The quarter inch steel bolts had sheared off. I realized that it was too much tension for a cleat, but a simple clove hitch around the mast a few times would secure the two paravane pole lines with much less stress at any particular point, then ending on the cleat. I made that change in minutes and three years later, it’s still the same.
Later, Julie told me that having a problem like that and me being able to come up with a different and even better solution, gave her all the confidence to not worry about anything. And she didn’t. She had been on the boat less than I, but was more experienced. She understood right away what it took to be successful.
It took me a couple of years.
During my second Atlantic Passage, westbound from Europe, North Africa to North America, I had noticed fuel in the bilge on the first day out of the Canaries. I kept it to myself. It didn’t seem like much, probably less than a gallon, of the 700 we had onboard. To get to the Caribbean we would probably need 600 of those gallons. If push came to shove and I needed to conserve, I could probably get there on 500, even 450. In fact, at idle and in gear, 900 rpms, fuel consumption is probably 0.5gal/hr. at 3.8 knots, making the range above 5,000 nm. With these conditions, with a 20-knot wind behind us, our range would be above 6,000 nm. (at idle and in neutral, with no load on the engine, the fuel consumption is probably 0.1 gal/hr.)
Since I could see no leak on any of the connections or hoses between the fuel tanks and the engine, including the 4 fuel filters, there was not much I could do until it became obvious. It was clearly coming from the tank, but not the bottom of the tank.
I continued to run the numbers in my head, often, during those days and nights.
But I continued to say nothing. Certainly, Micah could do nothing and he worries, a lot. My job as Captain is to do the worrying and to keep my crew fat and happy.
By Day 4, Calm & Assertive was slipping away. I was getting nervous.
The big problem was that the bilge pump was pumping water out that had gotten into the bilge from the lazzerette. With large following seas, the stern deck is awash plenty of time, enough that water gets into the lazzerette. It is then dutifully pumped out. When I would look into the bilge, fuel being lighter than water, it floats on top. So, when I look in the bilge and see a gallon of liquid, which the bilge pump will pump out, it’s unclear if I’m looking at a gallon of fuel or a quarter of a cup, the rest being water. Under these conditions, the bilge pump was turning on about once an hour. So, in 24 hours, that’s about 24 gallons.
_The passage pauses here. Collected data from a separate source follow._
-- ==== Sys2Proof/Machine/RegEffect.lean ====
section
/-!
DEFINITION. Machine/RegEffect.lean: when written fields take effect: RW fields on their islands (spec/00_scope.md R6),
staged fields at an application point (R7, R8), and the clearing of causes (spec/20_register_map.md R601).
-/
namespace Sys2Proof.Machine

open Fld

/-! ## RW fields, R6 -/

/-- SQUELCHED of a SyncE output follows SQUELCH_EN and the signal of its lane's port (spec/17_time.md R526). -/
def State.synceSettle (s : State) (i : Nat) : State :=
  let lane := s.fld TIM_SYNCE_LANE (ixI i)
  let l := max 1 (mapLanes (s.sliceMap (lane / 16)))
  let on := s.flag TIM_SYNCE_SQUELCH_EN (ixI i) && s.sf (lane / l * l)
  let was := s.flag TIM_SYNCE_SQUELCHED (ixI i)
  let s := s.set TIM_SYNCE_SQUELCHED (ixI i) (ofBool on)
  if on && !was then s.raise TIM_INT_STATUS_SYNCE_SQUELCH else s

/-- A felt lane that LANE_EN switches starts its search afresh (spec/18_protection.md R536). -/
def State.lanesSwitched (s : State) (old : Nat) : State :=
  let new := s.fld PRT_CTRL_LANE_EN ix0
  let lanes := s.prt.lanes.filter fun e => bitAt old e.1 == bitAt new e.1
  let s := { s with prt := { s.prt with lanes := lanes } }
  ((List.range 4).foldl (fun s i => if bitAt old i == bitAt new i then s else s.newFeltMarkers i) s).protJudge

/-- A written RW field takes effect, with what follows from it in the module (R6). -/
def State.rwEffect (s : State) (p : RwPend) : State :=
  match findStored p.addr with
  | none => s
  | some ⟨r, ix⟩ =>
    let old := (s.rd r ix).toNat
    let s := s.takeRw p
    let new := (s.rd r ix).toNat
    let en := bitAt old 0 != bitAt new 0
    match r with
    | .fabLinkCfg =>
      let l := 64 * ix.inst + ix.i
      if en then ((s.watchSf [entLink l] fun s => s.linkReset l).newMarkers l).settleFab.protJudge else s
    | .fabCmnHbSet => s.settleFab.protJudge
    | .crdPgCfg => if en && bitAt new 0 then s.freshUsed ix.i else s
    | .prtCtrl => if old % 16 = new % 16 then s else s.lanesSwitched (old % 16)
    | .timSynce => s.synceSettle ix.i
    | .tgtCtrl => if en then s.gateSettle ix.i else s
    | _ => s

/-- Every RW write that an instance of a block has received takes effect, in order, before a later write to it is
judged (R6, R43; log entry 5). -/
def State.flushHooked (s : State) (b : Block) (inst : Nat) : State :=
  let mine := s.acc.rwPend.filter (pendOf b inst)
  mine.foldl State.rwEffect { s with acc := { s.acc with rwPend := s.acc.rwPend.filter (fun p => !pendOf b inst p) } }

/-- RW_FIELD_EFFECT: the oldest RW write to a register that waits takes effect (R6). -/
def rwFieldEffect (off : BitVec 28) (s : State) : State :=
  match takeFirst (fun (p : RwPend) => p.off == off.toNat) s.acc.rwPend with
  | none => s
  | some (p, rest) => ({ s with acc := { s.acc with rwPend := rest } }).rwEffect p

/-! ## Staged fields, R7, R8 -/

/-- A write of GO to the APPLY register of an instance: PENDING reads 1 from now on; with an application in progress
nothing happens (R8). -/
def State.applyGoTo (s : State) (req : Req) (b : Block) (inst : Nat) : State :=
  let a := s.applySt b inst
  if a.go.isSome then s else s.setApply { a with go := some req }

/-- The shadow copies of an instance that differ from the values in force. -/
def State.stagedCells (s : State) (b : Block) (inst : Nat) : List RegCell :=
  s.shadow.filter fun c =>
    match findStored c.1 with
    | some ⟨r, ix⟩ => r.info.block == b && ix.inst == inst
    | none => false

/-- A staged register takes the value of its shadow copy. -/
def State.takeStaged (s : State) (c : RegCell) : State :=
  match findStored c.1 with
  | some ⟨r, ix⟩ => s.wr r ix (blend (s.rd r ix) c.2 (classMask r .rws))
  | none => s

/-- Staged by one requester and applied by another, the values are undefined (spec/01_architecture.md R44): each
staged register takes a free value. -/
def State.freeStaged (s : State) (cs : List RegCell) : State × List RegCell :=
  cs.foldl (fun (a : State × List RegCell) c => (a.1.used, a.2 ++ [(c.1, a.1.free)])) (s, [])

/-- A SHIFT leaves room for what a table holds (spec/11_reams.md R348). -/
def State.shiftOk (s : State) (t : Nat) : Bool :=
  match tableCap t with
  | none => true
  | some c =>
    let parts := if t = tStore || t = tEntry then 16 else 1
    (List.range parts).all fun k =>
      let (l, h) := s.liveHeld t k
      l ≤ c - s.headroom t && l + h ≤ c

/-- Whether a block accepts staged values that would be in force in `s`: R348, spec/12_buffering.md R367 and R389,
spec/14_scheduling.md R445. -/
def State.applyOk (s : State) (b : Block) (cs : List RegCell) : Bool :=
  match b with
  | .cmt =>
    cs.all fun c =>
      match findStored c.1 with
      | some ⟨.cmtHeadroom, ix⟩ => s.shiftOk ix.i
      | _ => true
  | .bpm => s.guarSum + s.hdrmSum ≤ cellTotal
  | .adm =>
    s.guarSum + s.hdrmSum ≤ cellTotal
      && (List.range 8).foldl (fun a k => a + s.fld ADM_DEEP_BW_GUAR (ixI k)) 0 ≤ 195
  | .crd =>
    (List.range 32).all fun g =>
      (List.range 8).foldl (fun a k => a + s.fld CRD_CLASS_GUAR (ixIJ g k)) 0 ≤ max 1 (s.fld CRD_PG_CFG_WINDOW (ixI g))
  | _ => true

/-- The node or policer whose rates or bursts a staged register holds (spec/14_scheduling.md R449). -/
def rateOf (c : RegCell) : Option (Nat × Nat) :=
  match findStored c.1 with
  | some ⟨.shpCirStore, ix⟩ | some ⟨.shpPirStore, ix⟩ => some (ix.i, ix.j)
  | _ => none

/-- What the module does on account of an application, from its state before the staged values and after them: a
source change acquires afresh (spec/17_time.md R518), a pool may run low (spec/12_buffering.md R380), XON thresholds
act, rates act (spec/14_scheduling.md R432), protection is judged afresh. -/
def State.applied (s old : State) (b : Block) (cs : List RegCell) : State :=
  match b with
  | .tim =>
    let s := if s.timSrc = old.timSrc then s
      else
        let t := { s.tim with meas := [], edgesNoMsg := 0, exch := none, discRun := 0, tod := none, lastTod := none }
        ({ s with tim := t }).servoTo .acquiring
    s.masterSettle
  | .bpm => s.poolWatch old.sharedFree
  | .adm => (s.poolWatch old.sharedFree).xonWatch
  | .shp => (cs.filterMap rateOf).foldl (fun s n => s.newRates n.1 n.2) s
  | .prt => s.protJudge
  | .crd =>
    (List.range 32).foldl (fun s g =>
      if s.flag CRD_PG_CFG_EN (ixI g) && s.answersPair g && !old.answersPair g then s.freshUsed g else s) s
  | _ => s

/-- STAGED_APPLY: at the application point of the instance every staged field takes effect, or the application is
discarded and every shadow copy keeps its value (R7, R8). -/
def stagedApply (b : Block) (inst : Fin 16) (s : State) : State :=
  let k := inst.val
  let a := s.applySt b k
  match a.go with
  | none => s
  | some req =>
    if !s.domUp (blockDomain b k) then s
    else
      let cs := s.stagedCells b k
      let (s, vals) := if a.stagers.any (· != req) then s.freeStaged cs else (s, cs)
      let old := match b with
        | .shp => (cs.filterMap rateOf).foldl (fun s n => s.settleBucket n.1 n.2) s
        | .crd => s.crdSettle
        | _ => s
      let new := vals.foldl State.takeStaged old
      if new.applyOk b cs then
        let new := { new with shadow := cs.foldl (fun t (c : RegCell) => tblDel c.1 t) new.shadow }
        (new.setApply ⟨b, k, none, []⟩).applied old b cs
      else (s.setApply { a with go := none }).violation b k

/-! ## Causes, R19, R601 -/

/-- A W1C write to an INT_STATUS register, with causes that set in the same cycle. The summary bit counts as rising
again when an enabled cause is left or sets (R601). -/
def State.intClear (s : State) (b : Block) (inst : Nat) (v newCauses : W64) : State :=
  match intRegs b with
  | none => s
  | some (st, _) =>
    let was := s.rd st (ixN inst)
    let s := s.wr st (ixN inst) (was &&& ~~~(v &&& classMask st .w1c))
    let s := if b == .lkp && (was &&& v &&& LKP_INT_STATUS_LEARN_FAIL.mask) != 0 then
      { s with tab := { s.tab with failClear := some s.now } } else s
    let left := s.summaryBit b
    let s := st.info.fields.foldl (fun s (f : Field) =>
      (List.range f.width).foldl (fun s i =>
        if f.acc == .w1c && bitAt newCauses.toNat (f.lsb + i) then s.raiseAt f inst i 0 0 else s) s) s
    let s := if left && s.instIrq b inst then s.sendVector .pf0 (summaryIndex b) else s
    s.settleIntx .pf0

end Sys2Proof.Machine
end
If it’s mostly water no problem, but if mostly fuel I needed to know.
It was possible that I was looking at the same inch of fuel floating on top of water. So, when the pump would pump out, it was just pumping water leaving the last inch of liquid every time. I had to know what was going on.
initially on Day 4, I did the following:
- I used the shop vac to vacuum out the bilge. Now if I saw fuel again, I knew it was new fuel. I turned off the bilge pump and left it off for 6 hours.
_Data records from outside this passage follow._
/-- The same for the blocks of the QX die and the module. -/
def State.writeQx (s : State) (req : Req) (off : Nat) (r : Reg) (ix : Ix) (v : W64) : State :=
  match r with
  | .timAdj =>
    if TIM_ADJ_LOAD.get v = 1 then timAdjLoad v s else if TIM_ADJ_STEP.get v = 1 then timAdjStep v s
    else timAdjSlew v s
  | .prtGroupCfg => withFin 32 ix.i s fun g s => protGroupEnable req g v s
  | .prtRecovery => recoveryDone req v s
  | .prtHealth => s.healthClear v
  | .ddcCtrl => ddcRun req v s
  | .ddcCntClr => cntClr req v s
  | .ddcSpare =>
    if DDC_SPARE_GO.get v = 1 then withFin 9 ix.inst s fun n s => spareGo req n v s
    else if req != .mill then (s.flushRw .ddc ix.inst).violation .ddc ix.inst else s
  | .qscCtrl => qscRun req v s
  | .qscFlush => if QSC_FLUSH_GO.get v = 1 then queueFlushStart req v s else s.writePlain req off r ix v
  | .crdRes => withFin 4096 ix.i s fun k s => crdResEnable req k v s
  | .tgtCtrl =>
    if TGT_CTRL_CHANGE.get v = 1 then withFin 288 ix.i s fun p s => Machine.change req p v s
    else s.writePlain req off r ix v
  | .fabMacroCtrl => withFin 5 ix.inst s fun n s => fabMacroRun req n v s
  | r => s.writePlain req off r ix v

/-- A whole write reaches a register that can be reached: a W1C write of an INT_STATUS, a GO, a command, or plain
fields. -/
def State.writeReg (s : State) (req : Req) (off : Nat) (r : Reg) (ix : Ix) (v : W64) : State :=
  let b := r.info.block
  let s := s.flushHooked b ix.inst
  if (intRegs b).any (fun p => p.1 = r) then s.intClear b ix.inst v 0
  else if (applyBlock r).isSome then (if bitAt v.toNat 0 then s.applyGoTo req b ix.inst else s)
  else if !hasFields r ix then s
  else
    match b with
    | .gen => s.writeGen req off r ix v
    | .pce | .rng | .mbx | .sem => s.writeHost req off r ix v
    | .lin | .flx | .pmn | .prs | .lkp | .asa | .cmt | .egr | .dsc => s.writeFx req off r ix v
    | .tim | .prt | .mil | .bpm | .adm | .ddc | .qsc | .shp | .tgt | .fab | .fabCmn | .crd => s.writeQx req off r ix v

/-- Whether what an offset names in a domain can be reached. -/
def State.offReachable (s : State) (off d : Nat) : Bool :=
  s.reachable d || (findReg off).any fun x => s.regReachable x.reg x.ix.inst

/-- A whole write arrives at its block: discarded and recorded where the block cannot be reached (R42), ignored where
the offset holds no register (R15). -/
def State.writeAt (s : State) (req : Req) (off : Nat) (v : W64) : State :=
  match offDomain off with
  | none => s
  | some d =>
    if !s.offReachable off d then s.unreachable req off d true
    else
      match findReg off with
      | none => s
      | some ⟨r, ix⟩ => s.writeReg req off r ix v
- I reduced our engine rpms to 1450. Now this change would only reduce our consumption by about 0.1 gallons/hour, but we had 16 days at 24 hr./day = 384 hours. So, to save a tenth of a gallon, that’s 40 gallons over that time. I had estimated worst case scenario if it was all fuel with a little water, we were losing about 12 gallons a day, that would be 200 gallons lost. That would be a problem. Better to reduce speed now and figure it out just in case.
Six hours later, I checked the bilge hoping to see only water.
I saw water and fuel!
Wherever the fuel was coming from, it was still coming. But of the approximately 5 gallons I pulled out, there was at most an inch of fuel on top of the water. That’s less than half a gallon.
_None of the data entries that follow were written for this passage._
-- ==== Sys2Proof/Certificates/Slice0/Obligations.lean ====
section
/-!
DEFINITION. Certificates/Slice0/Obligations.lean: the statements for the provers. In a statement about a command that is
a register write, `s.arrives req r ix` says that the write reaches its block and `s.arrived req r ix` is the state in
which it is judged (Machine/RegAccess.lean).
-/

open Sys2Proof Sys2Proof.Machine Fld

/-- The front command runs with the queue's rest. -/
def Obligations.StepRunsFront : Prop :=
  ∀ (c : Instr) (rest : List Instr) (s : State),
    step { s with pending := c :: rest } = exec c { s with pending := rest }

/-- With nothing waiting, a step lets one tick of 0.2 ns pass, and no command runs: the queue stays empty. What time
does in the meantime is the model's choice (log entry 10). -/
def Obligations.IdleStepIsOneTick : Prop :=
  ∀ (s : State), s.pending = [] → ∃ t, step s = .next t ∧ t.pending = [] ∧ t.now = s.now + 1

/-- Every command, in every state, answers a next state; no command touches the queue or the instant. What the module
has put out is never taken back, and a free value is never used twice: the count of free values used only grows (the
free values themselves are the model's, log entry 3). -/
def Obligations.EveryCommandCompletes : Prop :=
  (∀ (c : Instr) (s : State), ∃ t, exec c s = .next t ∧ t.pending = s.pending ∧ t.now = s.now) ∧
  (∀ (c : Instr) (s t : State), exec c s = .next t → s.out <:+ t.out ∧ s.freeCtr ≤ t.freeCtr)

/-- Every step keeps the time counter a count of seconds, nanoseconds and a fraction of 16 bits (R514). -/
def Obligations.StepKeepsTimeCounterInRange : Prop :=
  ∀ (s t : State), TimeInv s → step s = .next t → TimeInv t

/-- Every step keeps the register file and the shadow copies tables in rising order of addresses, so that equal register
files are equal data. -/
def Obligations.StepKeepsRegisterFilesCanonical : Prop :=
  ∀ (s t : State), RegsInv s → step s = .next t → RegsInv t

/-- Every step keeps the window partition of deep memory in its one canonical form: addresses rise, and no byte is
listed that an unlisted address reads as (R402). -/
def Obligations.StepKeepsWindowMemoryCanonical : Prop :=
  ∀ (s t : State), WinInv s → step s = .next t → WinInv t

/-- The three invariants hold right after reset. -/
def Obligations.ResetMeetsInvariants : Prop :=
  TimeInv State.reset ∧ RegsInv State.reset ∧ WinInv State.reset

/-! ## Registers, spec/00_scope.md -/

/-- The frame of every command: a command changes no part of the state but those `mayChange` lists for it. A row that is
a register write changes no other part of the state in which it is judged. -/
def Obligations.CommandsChangeOnlyTheirParts : Prop :=
  ∀ (c : Instr) (s t : State), exec c s = .next t →
    match writes c with
    | none => Frame (mayChange c) s t
    | some (q, r, ix) => s.arrives q r ix = true → Frame (mayChange c) (s.arrived q r ix) t

/-- A row that is a register write is turned away where its requester does not reach the map; where its block cannot be
reached it is discarded and only recorded (R42); while the couch link is not UP a write to an FX register waits with the
posted writes (R35). A 64-bit write of an interrupt enable register of a block that is not on the FX die waits for its
island: the write is listed, and no register changes yet (R6). A write to the FX die is posted over the couch link
instead (R16), or with 256 on the link waits to be (R41), and a write where no register is does nothing but what any
access does (R15, R599). Each of these commands answers a next state with its own effect, in every state that meets the
clause's conditions: .registerWrite. -/
def Obligations.RegisterWritesWaitArePostedOrRecorded : Prop :=
  (∀ (c : Instr) (s : State) (q : Req) (r : Reg) (ix : Ix), writes c = some (q, r, ix) →
    (s.mayAccess q = false → exec c s = .next (s.refuse q (regAddr r ix) true)) ∧
    (s.mayAccess q = true → s.fxWaits (regAddr r ix) = false → s.arrives q r ix = false →
      exec c s = .next ((s.heard q r ix).unreachable q (regAddr r ix) (regDomain r ix.inst) true)) ∧
    (s.mayAccess q = true → s.fxWaits (regAddr r ix) = true →
      ∃ t p, exec c s = .next t ∧ p.req = q ∧ p.off = regAddr r ix ∧
        (p ∈ t.acc.held ∨ CouchUnit.write p ∈ t.couch.qxToFx))) ∧
  (∀ (b : Block) (st en : Reg) (inst : Fin 16) (req : Req) (off : BitVec 28) (v : W64) (s : State),
    intRegs b = some (st, en) → inst.val < (blockInfo b).count → isFx (blockDomain b inst) = false →
    off.toNat = regAddr en (ixN inst) → s.arrives req en (ixN inst) = true →
    ∃ t, exec (.registerWrite req off v) s = .next t ∧
      t.acc.rwPend = (s.arrived req en (ixN inst)).acc.rwPend ++
        [⟨off.toNat, off.toNat, classMask en .rw, v⟩] ∧
      Frame [.acc] (s.arrived req en (ixN inst)) t) ∧
  (∀ (req : Req) (off : BitVec 28) (v : W64) (d : Nat) (s : State), s.mayAccess req = true →
    offDomain off.toNat = some d → isFx d = true → s.reachable d = true →
    (s.acc.held = [] → s.postedCount < 256 →
      ∃ t, exec (.registerWrite req off v) s = .next t ∧
        t.couch.qxToFx = s.couch.qxToFx ++ [.write ⟨req, off.toNat, v, false⟩] ∧ t.acc.held = [] ∧
        Frame [.acc, .couch] s t) ∧
    (256 ≤ s.postedCount →
      ∃ t, exec (.registerWrite req off v) s = .next t ∧ t.acc.held = s.acc.held ++ [⟨req, off.toNat, v, false⟩] ∧
        Frame [.acc] s t)) ∧
  (∀ (req : Req) (off : BitVec 28) (v : W64) (s : State), s.mayAccess req = true → offDomain off.toNat = none →
    ∃ t, exec (.registerWrite req off v) s = .next t ∧ t.acc.rwPend = s.acc.rwPend ∧ t.acc.posted = s.acc.posted ∧
      Frame [.acc] s t)

/-- A 32-bit write of a low half is held and changes no register (R12); it replaces one held for the register (R13). A
32-bit write of a high half commits the register with the low half that its requester holds for it: it does what the
64-bit write of both halves does (R12). Each of these commands answers a next state with its own effect, in every state
that meets the clause's conditions: .lowHalfWrite, .highHalfWrite. -/
def Obligations.RegisterHalvesAreHeldAndCommitted : Prop :=
  (∀ (req : Req) (off : BitVec 28) (v : W32) (s : State), s.mayAccess req = true →
    ∃ t, exec (.lowHalfWrite req off v) s = .next t ∧
      t.acc.lows = (s.acc.lows.filter fun h => !(h.req == req && h.off == off.toNat)) ++ [⟨req, off.toNat, v⟩] ∧
      Frame [.acc] s t) ∧
  (∀ (req : Req) (off : BitVec 28) (v l : W32) (s : State), s.mayAccess req = true →
    s.acc.lows.find? (fun h => h.req == req && h.off == off.toNat) = some ⟨req, off.toNat, l⟩ →
    ∃ t, exec (.highHalfWrite req off v) s = .next t ∧ exec (.registerWrite req off (v ++ l)) s = .next t)

/-- The oldest waiting RW write of a register takes effect whole: the bits it covers take the value written, the others
stay, and no register at another address changes (R6). Of the registers whose written fields act on the module, the
command's own rules say the rest. The oldest posted write of a requester reaches its block, from those that have crossed
the couch link or first crossing it: a write of an interrupt enable register of the FX die then waits for its island
(R6, R16), and the posted writes left are the others, in order. Each of these commands answers a next state with its own
effect, in every state that meets the clause's conditions: .rwFieldEffect, .fxWriteDelivery. -/
def Obligations.WrittenFieldsArriveAndTakeEffect : Prop :=
  (∀ (off : BitVec 28) (p : RwPend) (rest : List RwPend) (r : Reg) (ix : Ix) (s : State),
    takeFirst (fun (p : RwPend) => p.off == off.toNat) s.acc.rwPend = some (p, rest) →
    findStored p.addr = some ⟨r, ix⟩ →
    r ≠ .fabLinkCfg → r ≠ .fabCmnHbSet → r ≠ .crdPgCfg → r ≠ .prtCtrl → r ≠ .timSynce → r ≠ .tgtCtrl →
    ∃ t, exec (.rwFieldEffect off) s = .next t ∧
      t.rd r ix = blend (s.rd r ix) p.val p.mask ∧ t.acc.rwPend = rest ∧
      ∀ r' ix', regAddr r' ix' ≠ regAddr r ix → t.rd r' ix' = s.rd r' ix') ∧
  (∀ (b : Block) (st en : Reg) (inst : Fin 16) (req : Req) (v : W64) (rest : List Posted) (s : State),
    intRegs b = some (st, en) → inst.val < (blockInfo b).count → isFx (blockDomain b inst) = true →
    s.reachable (blockDomain b inst) = true → s.acc.rwPend = [] → s.acc.held = [] →
    (s.couch.qxToFx = [] →
      takeFirst (fun (p : Posted) => p.req == req) s.acc.posted = some (⟨req, regAddr en (ixN inst), v, false⟩, rest) →
      ∃ t, exec (.fxWriteDelivery req) s = .next t ∧ t.acc.posted = rest ∧
        t.acc.rwPend = [⟨regAddr en (ixN inst), regAddr en (ixN inst), classMask en .rw, v⟩] ∧ Frame [.acc] s t) ∧
    (s.couch.st = .up → s.couchWaits = false → s.acc.posted = [] →
      s.couch.qxToFx = [.write ⟨req, regAddr en (ixN inst), v, false⟩] →
      ∃ t, exec (.fxWriteDelivery req) s = .next t ∧ t.acc.posted = [] ∧ t.couch.qxToFx = [] ∧
        t.acc.rwPend = [⟨regAddr en (ixN inst), regAddr en (ixN inst), classMask en .rw, v⟩] ∧
        Frame [.acc, .couch] s t))

/-- A 64-bit read answers the register's value and clears its RC fields (R11); a 32-bit read of a low half answers the
low half and captures the high half (R14), which the requester's read of the high half then answers. Each of these
commands answers a next state with its own effect, in every state that meets the clause's conditions: .rcRegisterRead,
.lowHalfRead. -/
def Obligations.ReadsAnswerAndCapture : Prop :=
  (∀ (req : Req) (off : BitVec 28) (r : Reg) (ix : Ix) (d : Nat) (s : State), s.mayAccess req = true →
    fxOff off.toNat = false → offDomain off.toNat = some d → s.reachable d = true →
    findReg off.toNat = some ⟨r, ix⟩ → r ≠ .semLock → r ≠ .timNowSec → r ≠ .timNowNs →
    ∃ t, exec (.rcRegisterRead req off .full) s = .next t ∧ t.out = .answer req (s.view r ix) :: s.out ∧
      (∀ f ∈ r.info.fields, f.acc = .rc → t.rd r ix &&& f.mask = 0) ∧
      ∀ r' ix', regAddr r' ix' ≠ regAddr r ix → t.rd r' ix' = s.rd r' ix') ∧
  (∀ (req : Req) (off : BitVec 28) (r : Reg) (ix : Ix) (d : Nat) (s : State), s.mayAccess req = true →
    fxOff off.toNat = false → offDomain off.toNat = some d → s.reachable d = true →
    findReg off.toNat = some ⟨r, ix⟩ → r ≠ .semLock → r ≠ .timNowSec → r ≠ .timNowNs →
    ∃ t, exec (.lowHalfRead req off) s = .next t ∧
      t.out = .answer req ((BitVec.ofNat 32 (s.view r ix).toNat).setWidth 64) :: s.out ∧
      (⟨req, off.toNat, BitVec.ofNat 32 ((s.view r ix).toNat / 2 ^ 32)⟩ : Half) ∈ t.acc.highs) ∧
  (∀ (req : Req) (off : BitVec 28) (h : Half) (s : State), s.mayAccess req = true →
    s.acc.highs.find? (fun h => h.req == req && h.off == off.toNat) = some h →
    ∃ t, exec (.rcRegisterRead req off .high) s = .next t ∧ t.out = .answer req (h.v.setWidth 64) :: s.out ∧
      t.regs = s.regs ∧ ∀ x ∈ t.acc.highs, x.req ≠ req)

/-- A write of GO makes an application of a block's staged fields pending: PENDING reads 1 from then on, and a GO while
one is pending changes nothing (R8). At the application point of a block instance whose blocks accept every staged
value, the application ends: nothing is pending, no shadow copy of the instance is left, and a register that alone was
staged by the requester that wrote GO has the value of its shadow copy (R7, R8). Each of these commands answers a next
state with its own effect, in every state that meets the clause's conditions: .applyGo, .stagedApply. -/
def Obligations.StagedFieldsWaitAndTakeEffect : Prop :=
  (∀ (req : Req) (b : Block) (inst : Fin 16) (r : Reg) (s : State),
    writes (.applyGo req b inst) = some (req, r, ixN inst.val) → s.arrives req r (ixN inst.val) = true →
    ∃ t, exec (.applyGo req b inst) s = .next t ∧ (t.applySt b inst).go.isSome = true ∧
      (((s.arrived req r (ixN inst.val)).applySt b inst).go.isSome = true → t = s.arrived req r (ixN inst.val)) ∧
      Frame [.acc] (s.arrived req r (ixN inst.val)) t) ∧
  (∀ (b : Block) (inst : Fin 16) (req : Req) (c : RegCell) (r : Reg) (ix : Ix) (s : State),
    b ∈ [Block.pmn, .prs, .lkp, .asa, .egr, .qsc, .tgt, .fabCmn] →
    (s.applySt b inst).go = some req → (s.applySt b inst).stagers.any (· != req) = false →
    s.domUp (blockDomain b inst) = true → s.stagedCells b inst = [c] → findStored c.1 = some ⟨r, ix⟩ →
    ∃ t, exec (.stagedApply b inst) s = .next t ∧ (t.applySt b inst).go = none ∧
      tblFind c.1 t.shadow = none ∧ t.rd r ix = blend (s.rd r ix) c.2 (classMask r .rws) ∧
      ∀ r' ix', regAddr r' ix' ≠ regAddr r ix → t.rd r' ix' = s.rd r' ix')

/-- A W1C write of an interrupt status register clears the causes written with 1 and no other register's (R5). Each of
these commands answers a next state with its own effect, in every state that meets the clause's conditions:
.intStatusClear. -/
def Obligations.IntStatusWriteClearsCauses : Prop :=
  ∀ (req : Req) (b : Block) (st en : Reg) (inst : Fin 16) (v : W64) (s : State), intRegs b = some (st, en) →
    inst.val < (blockInfo b).count → s.arrives req st (ixN inst.val) = true →
    ∃ t, exec (.intStatusClear req b inst v 0) s = .next t ∧
      t.rd st (ixN inst.val) = (s.arrived req st (ixN inst.val)).rd st (ixN inst.val) &&& ~~~(v &&& classMask st .w1c) ∧
      ∀ r' ix', regAddr r' ix' ≠ regAddr st (ixN inst.val) → t.rd r' ix' = (s.arrived req st (ixN inst.val)).rd r' ix'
From the first time I noticed the fuel, it never seemed that much to me. From dipping the oil soak cloth (very effective in absorbing fuel and oil, but not water) to collecting the 6 gallons, all signs were a minor fuel loss, which was even decreasing. But,
The mind is its own place and can make a heaven of hell or a hell of heaven. (thanks Milton & Star Trek).
But this is why I say, worry is very destructive. Even with those facts, by the next day, that worry drove me off the deep end. By constantly checking for fuel, all it did was make me lose any objective sense of reason. I cracked.
So, I came up with another radical plan.
We needed a way to recover significant amounts of fuel:
I cut the hose (pictured) that leads from the bilge pump to the thru hull and stuck another hose onto it. This hose I now led out of the engine room, out the salon door to a large bucket on the stern deck.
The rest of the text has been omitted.